Greenfield Baptist Chapel is a Baptist chapel built in 1858 by Henry Rogers of Llanelli. It is constructed from snecked rubble stone with Bath stone dressings and features a slate roof. The chapel is designed in an Italianate Classical style, showcasing a pedimented northwest facade in Roman Doric style, complete with giant pilasters, a triglyph frieze, a mutule cornice, and a deep stone pediment. The pediment displays an oval plaque that reads 'Greenfield Baptist Chapel 1858'.

The facade includes arch-headed windows situated between pilasters, featuring pilaster jambs, moulded imposts, impost string courses, moulded arches, and keystones, along with sill bands. The outer windows are long, while the center window is shorter, positioned above a Roman Doric projecting flat porch supported by two columns, with pilaster responds and a triglyph cornice.

The original long sash windows, which had marginal and center narrow panes, have been replaced with plastic.

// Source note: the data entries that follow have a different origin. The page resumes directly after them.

-- ==== Sys2Proof/Machine/Securing.lean ====
section
/-! DEFINITION. Secured states (R386-R389), buddy shards (R390-R392), cadence (R393, R394), flash checkpoints (R395), restore and its
checks (R396-R399), and firmware handover (R406). -/

namespace Sys2Proof.Machine

/-! What a route's secured state is made of. -/

/-- Every page of each cargo that the manifest names with use 4 and write access (R386). -/
def securedPages (s : State) (r : Route) : List (Nat × Nat) :=
  let rs := (r.manifest.filter (fun m => m.use == 4 && m.write)).foldl (fun l m =>
    let i := m.handle % 65536
    if l.contains i then l else l ++ [i]) ([] : List Nat)
  rs.flatMap (fun i => (List.range (kgetD Cargo.free s.mem.cargoes i).pageCount).map (fun k => (i, k)))

/-- The contents of a page as a reader finds them, keyed as home contents are. -/
def pageCells (s : State) (i page : Nat) : Memory :=
  rangeOf (if (frameOf s i page).isSome then s.mem.cached else s.mem.home) (pageAddress i page) pageBytes

/-- A page is given contents; what it held is gone and its write generation rises (R305). -/
def putPage (i page : Nat) (cells : Memory) (s : State) : State :=
  let s := copyOnWrite i page s
  let f := frameOf s i page
  let s := if f.isSome then
      { s with mem := { s.mem with
          cached := cells.foldl (fun m e => storeByte m e.1 e.2) (clearBytes s.mem.cached (pageAddress i page) pageBytes) } }
    else { s with mem := { s.mem with
          home := cells.foldl (fun m e => storeByte m e.1 e.2) (clearBytes s.mem.home (pageAddress i page) pageBytes) } }
  raiseGeneration i page (if f.isSome then modFrame i page (fun x => { x with dirty := true }) s else s)

/-- Groups that the route's update records name (R386). -/
def groupStates (s : State) (r : Route) : KMap GroupState :=
  s.kilns.groups.filter (fun e => r.updates.any (fun b => updGroup b == e.1))

/-- 2907.n. -/
def secureState (s : State) (slot : Nat) : Nat :=
  let x := secureOf s slot
  if x.restoring.isSome then 3
  else if x.checking.isSome then 4
  else match x.point with
    | none => 0
    | some p => if p.checkpoint && p.buddyDone && !p.flashDone then 2 else 1

/-! Cadence (R393). -/

/-- Steps between secure points, and the step of the next. -/
def cadenceTau (s : State) (meas : Word) : Nat :=
  let floor32 := BitVec.ofNat 32 (setting s 0x3901 0)
  let c := if flt (f32 meas) (f32 floor32) then floor32 else meas
  min (max (isqrt ((2 * ratOf c * ratOf s.keeper.mean).floor.toNat)) 1) (setting s 0x2905 0)

/-- A running average with the weight of 3903.00, rounded once to binary32. -/
def averaged (s : State) (old : Word) (x : Rat) : Word :=
  let w := ratOf (BitVec.ofNat 32 (setting s 0x3903 0))
  f32OfRat ((1 - w) * ratOf old + w * x)

/-! Holding (R388, R389). -/

/-- A secure point is taken at a commit: every page of the secured state is held. -/
def takePoint (slot step : Nat) (r : Route) (s : State) : State :=
  let x := secureOf s slot
  let k := setting s 0x290C 0
  let n := x.points + 1
  let flash := decide (k ≠ 0) && n % k == 0
  let p : SecurePoint := {
    step := step, ordinal := n, checkpoint := flash
    pages := (securedPages s r).map (fun e => ⟨e.1, e.2, false, 0, pageCells s e.1 e.2, false, !flash⟩)
    carries := (collOf s slot).carries, groups := groupStates s r, digest := s.dict.digest
    headerSent := false, buddyDone := false, flashDone := !flash
    extra := 0, planned := r.plan.stepLength * effectivePeriod s slot r }
  modSecure slot (fun x => { x with
    points := n, point := some p, next := if x.next = step then 0 else x.next
    announced := if x.announced.contains step then x.announced else step :: x.announced }) s

/-- A page that is still held: it has not been sent, or not been written to flash (R389). -/
def HeldPage.held (h : HeldPage) : Bool := !(h.sent && h.flashed)

def modPoint (slot : Nat) (f : SecurePoint → SecurePoint) : State → State :=
  modSecure slot (fun x => { x with point := x.point.map f })

/-- Snapshot frames of pages go back to the reserve. -/
def framesBack (pages : List HeldPage) (m : KMap Nat) : KMap Nat :=
  pages.foldl (fun m h => if h.copied then kput m (pageNumber h.record h.page) h.frame else m) m

/-- A secure point is given up: every frame goes back to the reserve. -/
def releasePoint (slot : Nat) : State → State :=
  modSecure slot (fun x => { x with point := none, reserve := framesBack (x.point.elim [] (·.pages)) x.reserve })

The south side of the chapel has five similar long arched windows and a stone mutule cornice, with five basement sash windows below. The north side mirrors this design but retains the original glazing.

Surrounding the chapel is a low rubble wall topped with cast-iron coping and spearhead railings, which are set between cast-iron Gothic gatepiers made by Thomas and Clement of Llanelli. The railings extend along Station Road and Murray Street, in front of the site of a former Sunday School built in 1887 by G Morgan, which has since been demolished.

Inside, the chapel features a relatively simple layout with a four-sided gallery that was inserted in 1861 and 1867, supported by four iron columns. The gallery front is pierced cast-iron, and there is a plain pulpit adorned with silvered twisted metal columns and metal flowers on the rail. An organ, built by Harrison of Durham, was added to the south end in 1902.